• [Activity]:
Line by line, copy the records below exactly.

• [Dataset entries]:
-- ==== Sys2Proof/Laws/KeepRunRows.lean ====
section
/-! SUPPORT. Every whole property is kept by the operations of Machine/RunRows.lean.
-/

namespace Sys2Proof.Machine

set_option linter.all false

variable {P : State → Prop}

theorem State.beginRunCmd_keep (W : Whole P) {s : State} (c : Nat) (batch : Bool) (e : Exec) (hs : P s) :
    P (State.beginRunCmd s c batch e) := by
  unfold State.beginRunCmd
  repeat' (first
    | with_reducible assumption
    | (extract_lets +onlyGivenNames _t; revert _t
       first
       | (with_reducible refine let_keep (P := P) ?_ (fun _ _ => ?_))
       | (with_reducible refine let_keep₂ (P := P) ?_ (fun _ _ => ?_))
       | (with_reducible refine let_keep₁ (P := P) ?_ (fun _ _ => ?_))
       | (with_reducible refine let_maybe (P := P) ?_ (fun _ _ => ?_))
       | (with_reducible refine let_function ?_)
       | (with_reducible refine let_outs (P := P) ?_ (fun _ _ => ?_))
       | (with_reducible refine let_any (fun _ => ?_)))
    | with_reducible apply State.finishExec_keep W.toClosed
    | with_reducible apply State.dispatch_keep W.toClosed
    | (with_reducible refine ite_keep ?_ ?_)
    | split
    | (simp only [id_eq]; with_reducible assumption))

theorem execAnneal_keep (W : Whole P) {s : State} (c : Fin 1024) (hs : P s) :
    Outs P (execAnneal c s) := by
  unfold execAnneal
  repeat' (first
    | (with_reducible refine outs_next ?_)
    | with_reducible assumption
    | with_reducible apply State.carryOn_keep W.toClosed
    | with_reducible apply State.withCmd_keep W
    | with_reducible apply State.beginRunCmd_keep W
    | (with_reducible intro _) <;> try beta_reduce)

theorem execSample_keep (W : Whole P) {s : State} (c : Fin 1024) (hs : P s) :
    Outs P (execSample c s) := by
  unfold execSample
  repeat' (first
    | (with_reducible refine outs_next ?_)
    | with_reducible assumption
    | with_reducible apply State.carryOn_keep W.toClosed
    | with_reducible apply State.withCmd_keep W
    | with_reducible apply State.beginRunCmd_keep W
    | (with_reducible intro _) <;> try beta_reduce)

theorem execRestore_keep (W : Whole P) {s : State} (c : Fin 1024) (hs : P s) :
    Outs P (execRestore c s) := by
  unfold execRestore
  repeat' (first
    | (with_reducible refine outs_next ?_)
    | with_reducible assumption
    | with_reducible apply State.carryOn_keep W.toClosed
    | with_reducible apply State.withCmd_keep W
    | with_reducible apply State.beginRunCmd_keep W
    | (with_reducible intro _) <;> try beta_reduce)
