theorem execDrbgAutoReseed_keep (W : Whole P) {s : State} (hs : P s) :
    Outs P (execDrbgAutoReseed s) := by
  unfold execDrbgAutoReseed
  repeat' (first
    | (with_reducible refine outs_next ?_)
    | (with_reducible refine ite_outs ?_ ?_)
    | with_reducible assumption
    | (extract_lets +onlyGivenNames _t; revert _t
       first
       | (with_reducible refine let_keep (P := P) ?_ (fun _ _ => ?_))
       | (with_reducible refine let_keep₂ (P := P) ?_ (fun _ _ => ?_))
       | (with_reducible refine let_keep₁ (P := P) ?_ (fun _ _ => ?_))
       | (with_reducible refine let_maybe (P := P) ?_ (fun _ _ => ?_))
       | (with_reducible refine let_function ?_)
       | (with_reducible refine let_outs (P := P) ?_ (fun _ _ => ?_))
       | (with_reducible refine let_any (fun _ => ?_)))
    | with_reducible apply State.passTo_keep W
    | with_reducible apply State.requestReseed_keep W
    | (with_reducible refine ite_keep ?_ ?_)
    | split)

theorem execDrbgReseedDone_keep (W : Whole P) {s : State} (hs : P s) :
    Outs P (execDrbgReseedDone s) := by
  unfold execDrbgReseedDone
  repeat' (first
    | (with_reducible refine outs_next ?_)
    | (with_reducible refine ite_outs ?_ ?_)
    | with_reducible assumption
    | with_reducible apply State.carryOn_keep W.toClosed
    | with_reducible apply State.reseedDrbg_keep W
    | with_reducible apply State.retryRequest_keep W
    | (with_reducible refine ite_keep ?_ ?_)
    | split)

theorem execEntropyHealthFailure_keep (W : Whole P) {s : State} (hs : P s) :
    Outs P (execEntropyHealthFailure s) := by
  unfold execEntropyHealthFailure
  repeat' (first
    | (with_reducible refine outs_next ?_)
    | (with_reducible refine ite_outs ?_ ?_)
    | with_reducible assumption
    | with_reducible apply State.carryOn_keep W.toClosed
    | with_reducible apply State.rngFail_keep W
    | with_reducible apply State.retryRequest_keep W
    | (with_reducible refine ite_keep ?_ ?_)
    | split)

theorem execRngWord_keep (W : Whole P) {s : State} (hs : P s) :
    Outs P (execRngWord s) := by
  unfold execRngWord
  repeat' (first
    | (with_reducible refine outs_next ?_)
    | (with_reducible refine ite_outs ?_ ?_)
    | with_reducible assumption
    | (extract_lets +onlyGivenNames _t; revert _t
       first
       | (with_reducible refine let_keep (P := P) ?_ (fun _ _ => ?_))
       | (with_reducible refine let_keep₂ (P := P) ?_ (fun _ _ => ?_))
       | (with_reducible refine let_keep₁ (P := P) ?_ (fun _ _ => ?_))
       | (with_reducible refine let_maybe (P := P) ?_ (fun _ _ => ?_))
       | (with_reducible refine let_function ?_)
       | (with_reducible refine let_outs (P := P) ?_ (fun _ _ => ?_))
       | (with_reducible refine let_any (fun _ => ?_)))
    | with_reducible apply State.generate_keep W.toClosed
    | (with_reducible refine ite_keep ?_ ?_)
    | split
    | (with_reducible refine of_snd (by with_reducible assumption) ?_)
    | with_reducible refine W.wide rfl ?_)

end Sys2Proof.Machine
end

• [Expected answer]:
-- ==== Sys2Proof/Laws/KeepRunRows.lean ====
section
/-! SUPPORT. Every whole property is kept by the operations of Machine/RunRows.lean.
-/

namespace Sys2Proof.Machine

set_option linter.all false

variable {P : State → Prop}

theorem State.beginRunCmd_keep (W : Whole P) {s : State} (c : Nat) (batch : Bool) (e : Exec) (hs : P s) :
    P (State.beginRunCmd s c batch e) := by
  unfold State.beginRunCmd
  repeat' (first
    | with_reducible assumption
    | (extract_lets +onlyGivenNames _t; revert _t
       first
       | (with_reducible refine let_keep (P := P) ?_ (fun _ _ => ?_))
       | (with_reducible refine let_keep₂ (P := P) ?_ (fun _ _ => ?_))
       | (with_reducible refine let_keep₁ (P := P) ?_ (fun _ _ => ?_))
       | (with_reducible refine let_maybe (P := P) ?_ (fun _ _ => ?_))
       | (with_reducible refine let_function ?_)
       | (with_reducible refine let_outs (P := P) ?_ (fun _ _ => ?_))
       | (with_reducible refine let_any (fun _ => ?_)))
    | with_reducible apply State.finishExec_keep W.toClosed
    | with_reducible apply State.dispatch_keep W.toClosed
    | (with_reducible refine ite_keep ?_ ?_)
    | split
    | (simp only [id_eq]; with_reducible assumption))

theorem execAnneal_keep (W : Whole P) {s : State} (c : Fin 1024) (hs : P s) :
    Outs P (execAnneal c s) := by
  unfold execAnneal
  repeat' (first
    | (with_reducible refine outs_next ?_)
    | with_reducible assumption
    | with_reducible apply State.carryOn_keep W.toClosed
    | with_reducible apply State.withCmd_keep W
    | with_reducible apply State.beginRunCmd_keep W
    | (with_reducible intro _) <;> try beta_reduce)

theorem execSample_keep (W : Whole P) {s : State} (c : Fin 1024) (hs : P s) :
    Outs P (execSample c s) := by
  unfold execSample
  repeat' (first
    | (with_reducible refine outs_next ?_)
    | with_reducible assumption
    | with_reducible apply State.carryOn_keep W.toClosed
    | with_reducible apply State.withCmd_keep W
    | with_reducible apply State.beginRunCmd_keep W
    | (with_reducible intro _) <;> try beta_reduce)

theorem execRestore_keep (W : Whole P) {s : State} (c : Fin 1024) (hs : P s) :
    Outs P (execRestore c s) := by
  unfold execRestore
  repeat' (first
    | (with_reducible refine outs_next ?_)
    | with_reducible assumption
    | with_reducible apply State.carryOn_keep W.toClosed
    | with_reducible apply State.withCmd_keep W
    | with_reducible apply State.beginRunCmd_keep W
    | (with_reducible intro _) <;> try beta_reduce)
theorem execDrbgAutoReseed_keep (W : Whole P) {s : State} (hs : P s) :
    Outs P (execDrbgAutoReseed s) := by
  unfold execDrbgAutoReseed
  repeat' (first
    | (with_reducible refine outs_next ?_)
    | (with_reducible refine ite_outs ?_ ?_)
    | with_reducible assumption
    | (extract_lets +onlyGivenNames _t; revert _t
       first
       | (with_reducible refine let_keep (P := P) ?_ (fun _ _ => ?_))
       | (with_reducible refine let_keep₂ (P := P) ?_ (fun _ _ => ?_))
       | (with_reducible refine let_keep₁ (P := P) ?_ (fun _ _ => ?_))
       | (with_reducible refine let_maybe (P := P) ?_ (fun _ _ => ?_))
       | (with_reducible refine let_function ?_)
       | (with_reducible refine let_outs (P := P) ?_ (fun _ _ => ?_))
       | (with_reducible refine let_any (fun _ => ?_)))
    | with_reducible apply State.passTo_keep W
    | with_reducible apply State.requestReseed_keep W
    | (with_reducible refine ite_keep ?_ ?_)
    | split)

theorem execDrbgReseedDone_keep (W : Whole P) {s : State} (hs : P s) :
    Outs P (execDrbgReseedDone s) := by
  unfold execDrbgReseedDone
  repeat' (first
    | (with_reducible refine outs_next ?_)
    | (with_reducible refine ite_outs ?_ ?_)
    | with_reducible assumption
    | with_reducible apply State.carryOn_keep W.toClosed
    | with_reducible apply State.reseedDrbg_keep W
    | with_reducible apply State.retryRequest_keep W
    | (with_reducible refine ite_keep ?_ ?_)
    | split)

theorem execEntropyHealthFailure_keep (W : Whole P) {s : State} (hs : P s) :
    Outs P (execEntropyHealthFailure s) := by
  unfold execEntropyHealthFailure
  repeat' (first
    | (with_reducible refine outs_next ?_)
    | (with_reducible refine ite_outs ?_ ?_)
    | with_reducible assumption
    | with_reducible apply State.carryOn_keep W.toClosed
    | with_reducible apply State.rngFail_keep W
    | with_reducible apply State.retryRequest_keep W
    | (with_reducible refine ite_keep ?_ ?_)
    | split)

theorem execRngWord_keep (W : Whole P) {s : State} (hs : P s) :
    Outs P (execRngWord s) := by
  unfold execRngWord
  repeat' (first
    | (with_reducible refine outs_next ?_)
    | (with_reducible refine ite_outs ?_ ?_)
    | with_reducible assumption
    | (extract_lets +onlyGivenNames _t; revert _t
       first
       | (with_reducible refine let_keep (P := P) ?_ (fun _ _ => ?_))
       | (with_reducible refine let_keep₂ (P := P) ?_ (fun _ _ => ?_))
       | (with_reducible refine let_keep₁ (P := P) ?_ (fun _ _ => ?_))
       | (with_reducible refine let_maybe (P := P) ?_ (fun _ _ => ?_))
       | (with_reducible refine let_function ?_)
       | (with_reducible refine let_outs (P := P) ?_ (fun _ _ => ?_))
       | (with_reducible refine let_any (fun _ => ?_)))
    | with_reducible apply State.generate_keep W.toClosed
    | (with_reducible refine ite_keep ?_ ?_)
    | split
    | (with_reducible refine of_snd (by with_reducible assumption) ?_)
    | with_reducible refine W.wide rfl ?_)

end Sys2Proof.Machine
end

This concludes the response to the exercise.